In an introductory flourish that I bet Aaron Sorkin is kicking himself for never having tried, Omalu is introduced on a witness stand, taking several minutes to rattle off every one of his academic degrees. I have no doubt that Dr. Omalu is a wonderful doctor and researcher who has done important work. But he's ill-served by a film that both exaggerates his work and frames it in sort of ridiculous terms.

The film has one intriguing idea- that Dr. Omalu is a highly talented immigrant who always wanted to come to America, arrived with great success, yet had his introduction to his adopted homeland lead to a direct confrontation with that nation's most popular game. But even then, it overplays its hand, by stating that premise out loud four or five times.

The central dichotomy here is that football fans -and players, for that matter- know all about the concussions and dangers and that a lot of the men who play the game are going to end up either crippled or dead at a young age. They just don't care enough to stop watching. The film touches on this, but only barely.

This is nowhere close to the best possible version of this story.
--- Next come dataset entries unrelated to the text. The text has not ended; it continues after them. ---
-- ==== Sys2Proof/Machine/FrontEnd.lean ====
section
/-!
DEFINITION. The commands of the front-end groups: calibration, bursts, GRANT, mismatch and tuner searches (R90 to R117).
An event whose condition does not hold leaves the state as it is (log entry 6).
-/

namespace Sys2Proof.Machine

/-! ### Calibration (R91 to R93) -/

/-- Make a calibration pending, or forced at once (R92): one that is pending keeps its count; one that is forced stays
so. A disabled group is never used (R89). -/
def State.reqCal (s : State) (g : Grp) (force : Bool) : State :=
  if s.usable g then
    match (s.fe g).cal with
    | none => s.setFe g { s.fe g with cal := some { since := s.sys.uptime, forced := force } }
    | some c => s.setFe g { s.fe g with cal := some { c with forced := c.forced || force } }
  else s

/-- The effect of a value written to CAL_CMD (R92, R119): 0b11 clamps to 0b10. -/
def State.calCmd (s : State) (g : Grp) (v : Nat) : State :=
  match v with
  | 0 => s
  | 1 => s.reqCal g false
  | _ => s.reqCal g true

/-- CAL_CMD_GAP: the host writes 0b01 to CAL_CMD (R92). -/
def execCalCmdGap (g : Grp) (s : State) : Host.Outcome State Fault Refusal :=
  .next (s.hostOp g.isl (fun s => s.calCmd g 1))

/-- CAL_CMD_NOW: the host writes 0b10 to CAL_CMD (R92). -/
def execCalCmdNow (g : Grp) (s : State) : Host.Outcome State Fault Refusal :=
  .next (s.hostOp g.isl (fun s => s.calCmd g 2))

/-- GRP_TEMP_UPDATE (R91, R119): a move of 10 °C or more from CAL_TEMP makes a calibration pending while the synthesiser
is CALIBRATING, SETTLING or LOCKED. -/
def execGrpTempUpdate (g : Grp) (t : Byte) (s : State) : Host.Outcome State Fault Refusal :=
  if s.runs g.isl then
    let s := s.wr (Reg.FE_GRP_TEMP g) t.toNat
    let d := t.toInt - s.rdS (Reg.FE_CAL_TEMP g)
    let st := s.rd (Reg.FE_SYN_STATE g)
    .next (if 10 ≤ d.natAbs && 1 ≤ st && st ≤ 3 then s.reqCal g false else s)
  else .next s

/-- CAL_FORCE_TIMEOUT (R92): the 200 ms mark of a pending calibration. -/
def execCalForceTimeout (g : Grp) (s : State) : Host.Outcome State Fault Refusal :=
  match (s.fe g).cal with
  | some c =>
    if c.forced then .next s
    else .next ((s.setFe g { s.fe g with cal := some { c with forced := true } }).ev (Reg.FE_GRP_EVT g) 1
      (32 + 8 * g.code))
  | none => .next s

/-- The start of a calibration (R93). -/
def State.startCal (s : State) (g : Grp) : State :=
  let s := s.wr (Reg.FE_SYN_STATE g) 1
  let s := s.abortGrp g (Reg.FE_CAL_RXLOSS g)
  let s := (s.wr (Reg.FE_CAL_TEMP g) (s.rd (Reg.FE_GRP_TEMP g))).bump (Reg.FE_CAL_COUNT g)
  s.setFe g { s.fe g with cal := none, calAt := s.sys.uptime, gap := (s.fe g).gap && (s.fe g).tune.isSome }

/-- CALIBRATION_START (R92, R93): forced, or in a gap that has begun; never during a burst. -/
def execCalibrationStart (g : Grp) (s : State) : Host.Outcome State Fault Refusal :=
  match (s.fe g).cal with
  | some c =>
    if (s.fe g).burst.isNone && (c.forced || (s.fe g).gap) then .next (s.startCal g) else .next s
  | none => .next s

/-- CAL_SETTLING (R93): C + 400 µs. -/
def execCalSettling (g : Grp) (s : State) : Host.Outcome State Fault Refusal :=
  if s.runs g.isl && s.rd (Reg.FE_SYN_STATE g) = 1 then .next (s.wr (Reg.FE_SYN_STATE g) 2) else .next s

/-- IQCAL is written anew at a calibration: vendor data, each byte a free value (R119, log entry 1). -/
def State.writeIqcal (s : State) (g : Grp) (n : Nat) : State :=
  match n with
  | 0 => s
  | n + 1 => ((s.writeIqcal g n).wrI (Reg.FE_IQCAL g) n ((s.writeIqcal g n).freeVal 8)).tick

/-- SYNTH_LOCK_CHECK (R93): C + 450 µs. -/
def execSynthLockCheck (g : Grp) (lock : Bool) (s : State) : Host.Outcome State Fault Refusal :=
  if s.runs g.isl && s.rd (Reg.FE_SYN_STATE g) = 2 then
    let s := s.writeIqcal g 128
    if lock then .next (s.wr (Reg.FE_SYN_STATE g) 3)
    else .next ((s.wr (Reg.FE_SYN_STATE g) 4).ev (Reg.FE_GRP_EVT g) 0 (32 + 8 * g.code))
  else .next s

/-- LOSS_OF_LOCK (R95). -/
def execLossOfLock (g : Grp) (s : State) : Host.Outcome State Fault Refusal :=
  if s.runs g.isl && s.rd (Reg.FE_SYN_STATE g) = 3 then
    let s := (s.wr (Reg.FE_SYN_STATE g) 4).ev (Reg.FE_GRP_EVT g) 0 (32 + 8 * g.code)
    let s := s.cutBurst g (Reg.FE_SYNTH_MISS_CNT g) true
    .next (s.abortGrp g (Reg.FE_CAL_RXLOSS g))
  else .next s

/-! ### Bursts (R94, R96 to R101) -/

/-- The tests of a frame's due instant (R93, R94, R295): the synthesiser is LOCKED and no forced calibration is due; the
egress test of a secured item. A frame that passes is marked. -/
def State.dueTest (s : State) (g : Grp) (f : TxItem) : State :=
  if !s.locked g || s.calForced g then s.lose g f (some (Reg.FE_SYNTH_MISS_CNT g)) true
  else if f.secured && f.epoch ≠ s.key.egress then
    let s := s.updBurst g (fun b => b.setFrames (b.frames.erase f))
    (s.setFe g { s.fe g with wait := (s.fe g).wait.erase f }).epochDrop f
  else
    let f' := { f with phase := Phase.due }
    let s := s.updBurst g (fun b => b.setFrames (b.frames.map (fun x => if x = f then f' else x)))
    s.setFe g { s.fe g with wait := (s.fe g).wait.map (fun x => if x = f then f' else x) }

/-- BURST_BEGIN (R96, R99, R100, R111): for the waiting frame that has passed the tests of its due instant. Without a
usable port each frame of the burst counts in TX_NOPORT, and the burst ends under R101. No burst begins once a forced
calibration is due or lock is lost (R93, R94). -/
def execBurstBegin (g : Grp) (s : State) : Host.Outcome State Fault Refusal :=
  match (s.fe g).burst, earliest (s.fe g).wait (fun f => f.phase = .due) with
  | none, some f =>
    let n := (s.fe g).wait.length
    if !s.locked g || s.calForced g then .next (s.lose g f (some (Reg.FE_SYNTH_MISS_CNT g)) true)
    else
      match s.choosePort g with
      | some p => .next ((s.beginBurst g f.first (some p) none f.first [f]).joinWaiting g n)
      | none =>
        let s := s.beginBurst g f.first none none f.first []
        .next ((s.lose g f (some (Reg.FE_TX_NOPORT g)) false).joinWaiting g n)
  | _, _ => .next s

/-- FRAME_DUE (R94): the frame that falls due next, a frame of the burst at its GRANT check instant, or a waiting frame
at the start of the burst that would carry it. A waiting frame that meets R99 by now joins instead, unless a forced
calibration is due (R93). During a search
burst a frame that falls due is displaced (R114). -/
def execFrameDue (g : Grp) (s : State) : Host.Outcome State Fault Refusal :=
  match (s.fe g).burst with
  | some b =>
    match earliest b.frames (fun f => f.phase = .joined) with
    | some f =>
      if b.search.isSome then .next (s.lose g f (some (Reg.FE_TX_DISPLACED g)) false) else .next (s.dueTest g f)
    | none =>
      match earliest (s.fe g).wait (fun f => b.joins f) with
      | some f => .next (if s.calForced g then s.lose g f (some (Reg.FE_SYNTH_MISS_CNT g)) true else s.joinBurst g f)
      | none => .next s
  | none =>
    match earliest (s.fe g).wait (fun f => f.phase = .waiting) with
    | some f => .next (s.dueTest g f)
    | none => .next s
For one thing, it gives credit to Omalu for things he didn't actually do (he did not, in fact, name the brain disease "chronic traumatic encephalopathy.") it completely omits any non-Omalu researchers, such as the Boston University team that's been at the forefront of actually testing athletes' brains. That one of those researchers, Chris Nowinski, was once a WWE wrestler indicates that I might rather see a movie about him.

Some of the filmmaking choices are truly odd. As if to demonstrate the omnipresence of the NFL, the camera keeps zooming abruptly from wherever the characters are talking to a shot of Pittsburgh's Heinz Field. By the fifth or sixth time, you'd get the impression that the entire greater Pittsburgh metro area is across the street from the Steelers' stadium.

There are times when it just gets goofy. I supposed it's possible that Omalu's wife was once followed in her car by agents of the NFL and they caused her to have a miscarriage- but I've got a feeling it didn't really happen that way. The film also implies, laughably, that the NFL had some hand in the government bringing charges against Dr. Omalu's mentor, Dr. Cyril Wecht. And one female character, ridiculously, states out loud that the NFL's pushback against Omalu is comparable to a sexual assault in her past.

It's a shame that the film wastes such a first-rate cast. Smith gives a strong, commanding performance, and his Nigerian accent is actually convincing. Albert Brooks is fantastic as Dr. Wecht, the onetime Fox News fixture who was Omalu's mentor, even if Wecht has little to do with the plot.

Alec Baldwin has the other meaty supporting role, as the former Pittsburgh Steelers team doctor who turns on the system, although the film doesn't do nearly enough with this character. Gugu Mbatha-Raw is appealing as always as Smith's wife, and David Morse does heartbreaking work as Mike Webster, the Steelers Hall of Famer who died homeless and penniless at age 50.

On the other hand? Mike O'Malley has a ludicrous part as a morgue doctor who puts his meathead football fandom ahead of his work. And Luke Wilson plays NFL commissioner Roger Goodell despite looking nothing like him- would putting him in a red wig have been that difficult?

If you want to know about the NFL's concussion epidemic, there are much better places- multiple documentaries, magazine articles, HBO Real Sports segments- to get the story.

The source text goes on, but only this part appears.